[Data to examine]

/-- Credit for a record (R375): a place on chip, in the record area beyond the reserves, or in the 1,024 of its stream's reserve. -/
def recordCredit (s : State) (j : Job) : Bool :=
  (stagedRecs s).length < chipFree s || (areaKeys s j.plan).length < areaShared s j.plan ||
  (lowestKey s j && (((areaKeys s j.plan).drop (areaShared s j.plan)).filter fun k => k = idStream j.id).length < 1024)

/-- Credit for a token: one of the 4,096 entries of the token store (R11, R390). -/
def tokenCredit (s : State) : Bool :=
  s.pm.tokens.length + (s.jobs.map fun j => (j.staged.filter fun k => match k with | .token _ _ => true | _ => false).length).sum < 4096

/-- Tasks that wait for the credit of a record or token and now have it become READY (R134). -/
def creditPass (s : State) : State :=
  wakeTasks s fun _ w => match w with
    | .recordCredit id => (jobOf s id).elim false (recordCredit s)
    | .tokenCredit => tokenCredit s
    | _ => false

/-- After jobs or stripes have changed: free, write waiting stripes, wake what waits for credit, regenerate, and let jobs become
eligible. -/
def settle (s : State) : State :=
  let s1 := creditPass (writeWaiting (freePass s))
  eligPass (thread (fun s' (_ : Nat) => regenPass s') s1 (upto 16))

/-! ### Creating jobs (R34) -/

def newJob (id : JobId) (kind : JobKind) (p tm prio : Nat) : Job :=
  { id := id, kind := kind, plan := p, tmpl := tm, state := .waiting, attempt := 0, restarts := 0, place := none,
    prio := prio, eligAt := 0, restarted := false, regen := false, awaitEsc := false, abortOrder := none,
    cancelling := false, cancelDetail := 0, ended := false, adds := [], attemptObj := 0, staged := [],
    poisonOut := false, activeCyc := 0, waitNs := 0, validLines := 0, substituted := false,
    lost := false, regenOf := [], submitted := decide (kind ≠ .host), claim := none, outs := [], gap := false, measures := [], stats := [], emits := 0,
    lastExc := none, args := [], tokens := [], ring := 0, startNs := 0,
    waitEnd := none }

/-- The job of a JOB_SUBMIT descriptor, created when that is fetched (R34); it starts with its descriptor. -/
def hostJob (s : State) (d : Desc) : Job :=
  { newJob (hostId d.ring d.seq) .host (descPlan d) (descTmpl d) (getF s Reg.QM_RING_CFG_PRIO d.ring 0) with
    args := (upto 6).map fun i => BitVec.ofNat 64 (descArg d i), ring := d.ring }

/-- A host job that does not run is gone. -/
def dropJob (s : State) (id : JobId) : State := { s with jobs := s.jobs.filter fun j => j.id != id }

def addJob (s : State) (j : Job) : State := if (jobOf s j.id).isSome then s else { s with jobs := s.jobs ++ [j] }

/-- Create the jobs of stripe (r, g): one for each stripe template, and for a band whose first stripe-job this is, its
band-job (R34). -/
def createStripeJobs (s : State) (x r g valid : Nat) : State :=
  let k := stream s x
  thread (fun s' (t : Template) =>
    let j := newJob (instAt x t r g) (if t.kind = 2 then .band else .stripe) k.plan t.index k.prio
    if t.kind = 1 then addJob s' { j with validLines := valid }
    else if t.kind = 2 && r % t.bandRows = 0 && g % t.bandSegs = 0 then addJob s' j else s') s (templates s k.plan)

/-! ### Abort orders (R43) -/

/-- The job holds a context or a slot. -/
def holdsPlace (j : Job) : Bool := [JobState.dispatched, .running, .suspended].contains j.state

/-- An abort signal is on its way to a job, with its cause; the first one stands. -/
def orderAbort (s : State) (id : JobId) (cause : Nat) : State :=
  updJob s id fun j => if holdsPlace j && j.abortOrder.isNone then { j with abortOrder := some cause } else j

/-- The jobs whose outputs a job reads, halo entries among them, that have written the byte at an address. -/
def producersAt (s : State) (j : Job) (t : Template) (addr : Nat) : List JobId :=
  ((t.deps ++ t.halo).flatMap fun d => (depInsts s (idStream j.id) j.plan t (idLow j.id) (idSeg j.id) d).map (·.1)).eraseDups.filter fun i =>
    (jobOf s i).elim false fun k => k.outs.any fun r => r.1 ≤ addr && addr < r.1 + r.2

/-- A retained input of a job fails its detection code (R47): a raw stripe at `addr` sends the job to the mirror copy, or,
when both copies have failed, to substituted lines with a RAW_LOST record; any other input has the job that wrote it re-run. -/
def badInput (s : State) (id : JobId) (addr : Nat) : State :=
  let base := fld s Reg.IG_RET_BASE
  let half := fld s Reg.IG_RET_SIZE / 2
  if base ≤ addr && addr < base + 2 * half then
    let b := base + half ≤ addr
    let u := ((addr - base) % half) / 4096
    match s.stripes.find? fun k => match k.units with | some p => p.1 ≤ u && u < p.1 + p.2 | none => false with
    | none => s
    | some k =>
      let both := if b then k.lostA else k.lostB
      let s1 := updStripe s k.stream k.row k.seg fun e => if b then { e with lostB := true } else { e with lostA := true }
      if both && !(k.lostA && k.lostB) then
        let st := stream s k.stream
        let s3 := updStripe s1 k.stream k.row k.seg fun e => { e with gapFlag := true }
        gapRecord (updJob s3 id fun j => { j with substituted := true }) k.stream 3 st.h (k.row * st.h)
          (leNat ((k.image.drop 128).take 8)) (2 ^ k.seg)
      else s1
  else match jobOf s id with
    | none => s
    | some j => match tmplOf s j with
      | none => s
      | some t =>
        if !streamJob j then s
        else
          updJob s id fun k => { k with regenOf := (k.regenOf ++ producersAt s j t addr).eraseDups }

/-- A raw stripe image refilled by R108 for a job restarted on substituted lines: every line as dropped. -/
def substitute (s : State) (k : Stripe) : Stripe :=
  let st := stream s k.stream
  let z := (upto st.h).map fun _ => ({ Line.none with gap := .rawLost }, st.lastLine.elim 0 fun l =>
    if bit s Reg.IG_STREAM_FMT_FILL 0 k.stream then leNat l else 0)
  { k with image := stripeImage st k.stream k.row k.seg z, valid := 0 }

/-- A check stops an attempt (R188, R221, R302, R55): the abort is ordered, and the report goes to the fault manager. -/
def attemptFails (s : State) (id : JobId) (r : Report) : State := report (orderAbort s id r.cause) r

[/Data to examine]

**Action item:**
The entries above need to be repeated in full, exactly as written.

**Answer space:**
/-- Credit for a record (R375): a place on chip, in the record area beyond the reserves, or in the 1,024 of its stream's reserve. -/
def recordCredit (s : State) (j : Job) : Bool :=
  (stagedRecs s).length < chipFree s || (areaKeys s j.plan).length < areaShared s j.plan ||
  (lowestKey s j && (((areaKeys s j.plan).drop (areaShared s j.plan)).filter fun k => k = idStream j.id).length < 1024)

/-- Credit for a token: one of the 4,096 entries of the token store (R11, R390). -/
def tokenCredit (s : State) : Bool :=
  s.pm.tokens.length + (s.jobs.map fun j => (j.staged.filter fun k => match k with | .token _ _ => true | _ => false).length).sum < 4096

/-- Tasks that wait for the credit of a record or token and now have it become READY (R134). -/
def creditPass (s : State) : State :=
  wakeTasks s fun _ w => match w with
    | .recordCredit id => (jobOf s id).elim false (recordCredit s)
    | .tokenCredit => tokenCredit s
    | _ => false

/-- After jobs or stripes have changed: free, write waiting stripes, wake what waits for credit, regenerate, and let jobs become
eligible. -/
def settle (s : State) : State :=
  let s1 := creditPass (writeWaiting (freePass s))
  eligPass (thread (fun s' (_ : Nat) => regenPass s') s1 (upto 16))

/-! ### Creating jobs (R34) -/

def newJob (id : JobId) (kind : JobKind) (p tm prio : Nat) : Job :=
  { id := id, kind := kind, plan := p, tmpl := tm, state := .waiting, attempt := 0, restarts := 0, place := none,
    prio := prio, eligAt := 0, restarted := false, regen := false, awaitEsc := false, abortOrder := none,
    cancelling := false, cancelDetail := 0, ended := false, adds := [], attemptObj := 0, staged := [],
    poisonOut := false, activeCyc := 0, waitNs := 0, validLines := 0, substituted := false,
    lost := false, regenOf := [], submitted := decide (kind ≠ .host), claim := none, outs := [], gap := false, measures := [], stats := [], emits := 0,
    lastExc := none, args := [], tokens := [], ring := 0, startNs := 0,
    waitEnd := none }

/-- The job of a JOB_SUBMIT descriptor, created when that is fetched (R34); it starts with its descriptor. -/
def hostJob (s : State) (d : Desc) : Job :=
  { newJob (hostId d.ring d.seq) .host (descPlan d) (descTmpl d) (getF s Reg.QM_RING_CFG_PRIO d.ring 0) with
    args := (upto 6).map fun i => BitVec.ofNat 64 (descArg d i), ring := d.ring }

/-- A host job that does not run is gone. -/
def dropJob (s : State) (id : JobId) : State := { s with jobs := s.jobs.filter fun j => j.id != id }

def addJob (s : State) (j : Job) : State := if (jobOf s j.id).isSome then s else { s with jobs := s.jobs ++ [j] }

/-- Create the jobs of stripe (r, g): one for each stripe template, and for a band whose first stripe-job this is, its
band-job (R34). -/
def createStripeJobs (s : State) (x r g valid : Nat) : State :=
  let k := stream s x
  thread (fun s' (t : Template) =>
    let j := newJob (instAt x t r g) (if t.kind = 2 then .band else .stripe) k.plan t.index k.prio
    if t.kind = 1 then addJob s' { j with validLines := valid }
    else if t.kind = 2 && r % t.bandRows = 0 && g % t.bandSegs = 0 then addJob s' j else s') s (templates s k.plan)

/-! ### Abort orders (R43) -/

/-- The job holds a context or a slot. -/
def holdsPlace (j : Job) : Bool := [JobState.dispatched, .running, .suspended].contains j.state

/-- An abort signal is on its way to a job, with its cause; the first one stands. -/
def orderAbort (s : State) (id : JobId) (cause : Nat) : State :=
  updJob s id fun j => if holdsPlace j && j.abortOrder.isNone then { j with abortOrder := some cause } else j

/-- The jobs whose outputs a job reads, halo entries among them, that have written the byte at an address. -/
def producersAt (s : State) (j : Job) (t : Template) (addr : Nat) : List JobId :=
  ((t.deps ++ t.halo).flatMap fun d => (depInsts s (idStream j.id) j.plan t (idLow j.id) (idSeg j.id) d).map (·.1)).eraseDups.filter fun i =>
    (jobOf s i).elim false fun k => k.outs.any fun r => r.1 ≤ addr && addr < r.1 + r.2

/-- A retained input of a job fails its detection code (R47): a raw stripe at `addr` sends the job to the mirror copy, or,
when both copies have failed, to substituted lines with a RAW_LOST record; any other input has the job that wrote it re-run. -/
def badInput (s : State) (id : JobId) (addr : Nat) : State :=
  let base := fld s Reg.IG_RET_BASE
  let half := fld s Reg.IG_RET_SIZE / 2
  if base ≤ addr && addr < base + 2 * half then
    let b := base + half ≤ addr
    let u := ((addr - base) % half) / 4096
    match s.stripes.find? fun k => match k.units with | some p => p.1 ≤ u && u < p.1 + p.2 | none => false with
    | none => s
    | some k =>
      let both := if b then k.lostA else k.lostB
      let s1 := updStripe s k.stream k.row k.seg fun e => if b then { e with lostB := true } else { e with lostA := true }
      if both && !(k.lostA && k.lostB) then
        let st := stream s k.stream
        let s3 := updStripe s1 k.stream k.row k.seg fun e => { e with gapFlag := true }
        gapRecord (updJob s3 id fun j => { j with substituted := true }) k.stream 3 st.h (k.row * st.h)
          (leNat ((k.image.drop 128).take 8)) (2 ^ k.seg)
      else s1
  else match jobOf s id with
    | none => s
    | some j => match tmplOf s j with
      | none => s
      | some t =>
        if !streamJob j then s
        else
          updJob s id fun k => { k with regenOf := (k.regenOf ++ producersAt s j t addr).eraseDups }

/-- A raw stripe image refilled by R108 for a job restarted on substituted lines: every line as dropped. -/
def substitute (s : State) (k : Stripe) : Stripe :=
  let st := stream s k.stream
  let z := (upto st.h).map fun _ => ({ Line.none with gap := .rawLost }, st.lastLine.elim 0 fun l =>
    if bit s Reg.IG_STREAM_FMT_FILL 0 k.stream then leNat l else 0)
  { k with image := stripeImage st k.stream k.row k.seg z, valid := 0 }

/-- A check stops an attempt (R188, R221, R302, R55): the abort is ordered, and the report goes to the fault manager. -/
def attemptFails (s : State) (id : JobId) (r : Report) : State := report (orderAbort s id r.cause) r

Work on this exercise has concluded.